Lasers in Medical Science

, Volume 29, Issue 4, pp 1339–1347 | Cite as

High-frequency low-level diode laser irradiation promotes proliferation and migration of primary cultured human gingival epithelial cells

  • Kenichiro Ejiri
  • Akira Aoki
  • Yoko Yamaguchi
  • Mitsuhiro Ohshima
  • Yuichi Izumi
Original Article


In periodontal therapy, the use of low-level diode lasers has recently been considered to improve wound healing of the gingival tissue. However, its effects on human gingival epithelial cells (HGECs) remain unknown. The aim of the present study was to examine whether high-frequency low-level diode laser irradiation stimulates key cell responses in wound healing, proliferation and migration, in primary cultured HGECs in vitro. HGECs were derived from seven independent gingival tissue specimens. Cultured HGECs were exposed to a single session of high-frequency (30 kHz) low-level diode laser irradiation with various irradiation time periods (fluence 5.7–56.7 J/cm2). After 20–24 h, cell proliferation was evaluated by WST-8 assay and [3H]thymidine incorporation assay, and cell migration was monitored by in vitro wound healing assay. Further, phosphorylation of the mitogen-activated protein kinase (MAPK) pathways after irradiation was investigated by Western blotting. The high-frequency low-level irradiation significantly increased cell proliferation and [3H]thymidine incorporation at various irradiation time periods. Migration of the irradiated cells was significantly accelerated compared with the nonirradiated control. Further, the low-level diode laser irradiation induced phosphorylation of MAPK/extracellular signal-regulated protein kinase (ERK) at 5, 15, 60, and 120 min after irradiation. Stress-activated protein kinases/c-Jun N-terminal kinase and p38 MAPK remained un-phosphorylated. The results show that high-frequency low-level diode laser irradiation promotes HGEC proliferation and migration in association with the activation of MAPK/ERK, suggesting that laser irradiation may accelerate gingival wound healing.

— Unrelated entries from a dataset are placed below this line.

/-- A full reset (R562): everything outside the standby domain, with what flash and fuses keep, and the straps sampled. DESIGN
CHOICE (log entry 189): the raw tick index, which counts from power-on (04_interval_measurement.md R82), runs on. The
ledger starts empty, and a broken seal stands in it (R407, R531). -/
def State.fullReset (reason : Nat) (service factory : Bool) (s : State) : State :=
  let z := State.reset
  let s1 := { z with
    time := { z.time with tick := s.time.tick, rawBase := s.time.rawBase }
    leap := { z.leap with table := s.leap.flash, flash := s.leap.flash }
    win := { z.win with present := s.win.present, raw := s.win.raw, rawAt := s.win.rawAt }
    sealLoop := s.sealLoop
    inb := { z.inb with enable := s.inb.enable }
    fw := s.fw.afterReset s.time.tick reason
    ocxo := { z.ocxo with devMk := s.ocxo.devMk }
    refs := refList.map (fun r => (r, { since := s.time.tick }))
    sel := { z.sel with since := s.time.tick }
    gnss := { z.gnss with stored := s.gnss.stored, since := s.time.tick }
    dom := { z.dom with resetCount := (s.dom.resetCount + 1) % 65536 }
    banks := { z.banks with slots := s.banks.slots }
    keys := { z.keys with slot := s.keys.slot.mapVal KeySlot.blank, mirror := s.keys.mirror, salt := s.keys.salt, erase := s.keys.erase }
    mem := s.mem.afterReset
    flt := { z.flt with recoveries := s.flt.recoveries }
    mid := { z.mid with
      loc := Tbl.erase s.mid.loc 0, nextSeq := s.mid.nextSeq
      erase := ([1, 2] : List Nat).filter (fun k => (Tbl.get? s.mid.loc k).elim false (·.released)) }
    plat := { s.plat with
      pcieUp := false, pcieGen := 0, pcieWidth := 0, service := service, factoryTest := factory, warnMv := s.plat.warnMvFlash, flashWork := []
      step := 0, stepsDone := 0, doneUs := [], marchFallback := false, resetAt := s.time.tick }
    trace := s.trace, free := s.free, pending := s.pending }
  let s2 := s1.setHold
  if s2.sealBroken then s2.condition 0x30 15 6 0 else s2

/-- The standby domain restarts too (R562): counters, lowest readings and `RECOVERIES` start over, and so does the raw tick
index, which counts from power-on (04_interval_measurement.md R82). -/
def State.standbyReset (s : State) : State :=
  let p := s.plat
  ({ s with
    time := { s.time with rawBase := s.time.tick }
    flt := { s.flt with recoveries := 0 }
    sealLoop := { s.sealLoop with latch := false }
    plat := { p with
      warn := false, warnTick := 0, clearAt := none, supplyEvents := 0, warnTicks := 0, lastWarn := {}, v12Min := some p.v12, vcoreMin := some p.vcore
      hot := false, supplyWait := false, ovenHot := false } }).setHold

/-! ### The seal loop (12_command_interface.md R406, R407) -/

/-- Ticks between two checks of the loop. -/
def sealPeriod : Nat := 10 * tickUs

/-- The level driven on `SEAL_LOOP_A` at a tick: pseudo-random once armed, low before (18_module_and_signals.md R581). -/
def SealS.drive (l : SealS) (tick : Nat) : Bool := l.armed && Config.sealBit (tick / sealPeriod)

/-- One check of the loop at a tick: the level read on `SEAL_LOOP_B` against the one driven on `SEAL_LOOP_A`. DESIGN CHOICE (log
entry 217): `SEAL_CLOSED` clears at the first bit that does not come back and sets after 1 ms without one. -/
def SealS.check (l : SealS) (tick : Nat) (level : Bool) : SealS :=
  if level = l.drive tick then
    (if !l.closed ∧ l.missAt + tickMs ≤ tick then { l with closed := true, closedAt := tick } else l)
  else { l with closed := false, closedAt := if l.closed then tick else l.closedAt, missAt := tick }

/-- Have mismatches persisted for 1 ms by a tick: the loop is broken. -/
def SealS.broken (l : SealS) (tick : Nat) : Bool := !l.closed && decide (l.closedAt + tickMs ≤ tick)

/-- Checks in a row from a tick on. -/
def SealS.checks (l : SealS) : Nat → List Bool → SealS
  | _, [] => l
  | tick, b :: rest => (l.check tick b).checks (tick + sealPeriod) rest

/-- An armed seal loop breaks (R404, R407, R408): both records set, the key store is zeroised, and held actions that need a
key end. -/
def State.breakSeal (s : State) : State :=
  if !s.sealLoop.armed ∨ s.sealBroken then s
  else
    let keyed := fun (w : Wait) => w.opcode / 256 == 0x0C
    let gone := s.win.actions.filter keyed
    let s1 := ({ s with
      sealLoop := { s.sealLoop with latch := true, flash := true }
      win := { s.win with actions := s.win.actions.filter (fun w => !keyed w) } }).zeroiseKeys 1
    let s2 := gone.foldl (fun t w => t.endWait w stSealBroken []) s1
    State.noteFrom s ((s2.condition 0x30 15 6 0).postSeal)
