/-- TDC edges, calibration tables, regression gates and the OCXO: what each event does when its condition holds, and that it
does nothing when it does not (04_interval_measurement.md). -/
def Obligations.MeasurementEvents : Prop :=
  (∀ (dt ch n k : Nat) (s u : State), s.advance dt = u → ch < 16 → k < 4096 → ch ≠ 0 → n ≠ 0 → (u.chan ch).state ≠ 2 →
      CompletesWith (exec (.tdcEdge dt ch n k) s) (fun t => (t.chan ch).edges = ((u.chan ch).edges + n) % 2 ^ 48
          ∧ (t.chan ch).events = (u.chan ch).events ∧ t.meas.job = u.meas.job)) ∧
  (∀ (dt ch n k : Nat) (s u : State) pd, s.advance dt = u → ch < 16 → k < 4096 → ch ≠ 0 → n ≠ 0 →
      pd = max 1 ((u.chan ch).presc * (u.chan ch).decim) → (u.chan ch).state = 2 → (u.chan ch).skip + n < pd →
      CompletesWith (exec (.tdcEdge dt ch n k) s) (fun t => (t.chan ch).edges = ((u.chan ch).edges + n) % 2 ^ 48
          ∧ (t.chan ch).events = (u.chan ch).events ∧ t.meas.job = u.meas.job)) ∧
  (∀ (dt ch n k : Nat) (s u : State), s.advance dt = u → ch < 16 → 9 ≤ ch → k < 4096 → n ≠ 0 → (u.chan ch).state = 2 →
      (u.chan ch).skip + n = max 1 ((u.chan ch).presc * (u.chan ch).decim) → (u.chan ch).lastRaw = none →
      (u.chan ch).captures = false → u.meas.linkCals = [] → u.meas.job = [] →
      CompletesWith (exec (.tdcEdge dt ch n k) s) (fun t => (t.chan ch).edges = ((u.chan ch).edges + n) % 2 ^ 48
          ∧ (t.chan ch).events = inc48 (u.chan ch).events 1 ∧ (t.chan ch).lastRaw.isSome = true)) ∧
  (∀ (dt ch n k : Nat) (s u : State), s.advance dt = u → k < 4096 → ch = 0 → u.ppsDue k = false →
      CompletesWith (exec (.tdcEdge dt ch n k) s) (fun t => t.chan 0 = u.chan 0 ∧ t.meas.job = u.meas.job)) ∧
  (∀ (dt ch : Nat) (hits : List Nat) (s u : State), s.advance dt = u → ch < 16 → (u.chan ch).state ≠ 0 →
      (u.chan ch).calFrom + (u.chan ch).calTicks ≤ u.time.tick → (u.chan ch).calRun = false → hits.length = 4096 →
      hits.sum = 2 ^ 24 → tableOk hits = true →
      CompletesWith (exec (.calTableComplete dt ch hits) s) (fun t => (t.chan ch).generation = ((u.chan ch).generation + 1) % 65536 ∧ (t.chan ch).state = 2 ∧ (t.chan ch).installedAt = u.now
        ∧ (t.chan ch).hits = some (hits.zipIdx.map (fun e => (e.2, e.1))) ∧ t.tci = u.tci)) ∧
  (∀ (dt ch : Nat) (hits : List Nat) (s u : State), s.advance dt = u → ch < 16 → (u.chan ch).state ≠ 0 →
      (u.chan ch).calFrom + (u.chan ch).calTicks ≤ u.time.tick → (u.chan ch).calRun = false → hits.length = 4096 →
      hits.sum = 2 ^ 24 → tableOk hits = false →
      CompletesWith (exec (.calTableComplete dt ch hits) s) (fun t => (t.chan ch).generation = (u.chan ch).generation
          ∧ (t.chan ch).hits = (u.chan ch).hits ∧ (t.chan ch).calRejects = inc48 (u.chan ch).calRejects 1
          ∧ (t.chan ch).rejectRun = (u.chan ch).rejectRun + 1)) ∧
  (∀ (dt ch : Nat) (hits : List Nat) (s u : State), s.advance dt = u → ch < 16 →
      u.time.tick < (u.chan ch).calFrom + (u.chan ch).calTicks →
      exec (.calTableComplete dt ch hits) s = .next (u)) ∧
  (∀ (dt job : Nat) (s u : State) close, s.advance dt = u → job < 16 → (u.job job).running = true →
      (u.job job).openSf u.time.stepSum + ((u.job job).gateMs : Int) * uMs = close → close ≤ u.stepFree →
      CompletesWith (exec (.regressionGateClose dt job) s) (fun t => (t.job job).gateIndex = ((u.job job).gateIndex + 1) % 2 ^ 32 ∧ (t.job job).gateStart = close + u.time.stepSum
        ∧ (t.job job).running = decide ((u.job job).gates = 0 ∨ (u.job job).gateIndex + 1 < (u.job job).gates)
        ∧ (t.job job).evA = (u.job job).evA.filter (fun e => close ≤ e.sf) ∧ (t.job job).result.isSome = true)) ∧
  (∀ (dt job : Nat) (s u : State), s.advance dt = u → job < 16 → (u.job job).running = false →
      exec (.regressionGateClose dt job) s = .next (u)) ∧
  (∀ (dt ch : Nat) (s u : State), s.advance dt = u → ch < 16 → (u.chan ch).draining = true →
      CompletesWith (exec (.measChannelQuiescent dt ch) s) (fun t => (t.chan ch).draining = false ∧ (∀ w, w ∈ t.tci.aside →
          w ∈ u.tci.aside))) ∧
  (∀ (dt ch : Nat) (s u : State), s.advance dt = u → ch < 16 → (u.chan ch).draining = false →
      exec (.measChannelQuiescent dt ch) s = .next (u)) ∧
  (∀ (dt job : Nat) (s u : State), s.advance dt = u → job < 16 → (u.job job).stopping = true →
      CompletesWith (exec (.measJobQuiescent dt job) s) (fun t => (t.job job).stopping = false ∧ (∀ w, w ∈ t.tci.aside →
          w ∈ u.tci.aside))) ∧
  (∀ (dt job : Nat) (s u : State), s.advance dt = u → job < 16 → (u.job job).stopping = false →
      exec (.measJobQuiescent dt job) s = .next (u)) ∧
  (∀ (dt : Nat) (devMk : Int) (heaterMw : Nat) (s u : State), s.advance dt = u → u.ocxo.warm = false →
      u.ocxo.inBandAt = none → devMk.natAbs ≤ 50 →
      exec (.ocxoWarmChange dt devMk heaterMw) s = .next ({ u.flushY with ocxo := { u.ocxo with devMk := devMk, heaterMw := heaterMw, inBandAt := some u.time.tick, outBandAt := none } })) ∧
  (∀ (dt : Nat) (devMk : Int) (heaterMw : Nat) (s u : State) since, s.advance dt = u → u.ocxo.warm = false →
      u.ocxo.inBandAt = some since → since + 120 * tickS ≤ u.time.tick →
      CompletesWith (exec (.ocxoWarmChange dt devMk heaterMw) s) (fun t => t.ocxo.warm = true ∧ t.ocxo.cold = false
          ∧ t.ocxo.devMk = devMk ∧ t.ocxo.heaterMw = heaterMw)) ∧
  (∀ (dt : Nat) (devMk : Int) (heaterMw : Nat) (s u : State) since, s.advance dt = u → u.ocxo.warm = true →
      u.ocxo.outBandAt = some since → since + 10 * tickS ≤ u.time.tick →
      CompletesWith (exec (.ocxoWarmChange dt devMk heaterMw) s) (fun t => t.ocxo.warm = false ∧ t.ocxo.cold = true
          ∧ t.hold.learned = 0 ∧ t.hold.samples = []))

Cell migration Cell proliferation Lasers LLLT MAPK/ERK Wound healing 



This study was supported in part by a grant from the Global Center of Excellence Program for International Research Center for Molecular Science in Tooth and Bone Diseases at Tokyo Medical and Dental University from the Ministry of Education, Culture, Sports, Science and Technology of Japan; and by Grants-in-Aid for Scientific Research (C) (no. 22592308 for A.A., no. 21592637 for M.O.) from Japan Society for the Promotion of Science. We wish to thank Drs. Naoto Suzuki, Kunikazu Noguchi (Nihon University School of Dentistry, Tokyo, Japan), Dr. Yoichi Taniguchi (Tokyo Medical and Dental University, Tokyo, Japan), Dr. Kai Kappert (Charité-University Medicine Berlin, Germany) for their kind support. Also, appreciation is expressed to Dr. Nelson Marquina, USA Laser Biotech Inc., VA and Mr. Hiroshige Kusumoto, Wavelengths Inc., Tokyo, Japan for their kind technical advices.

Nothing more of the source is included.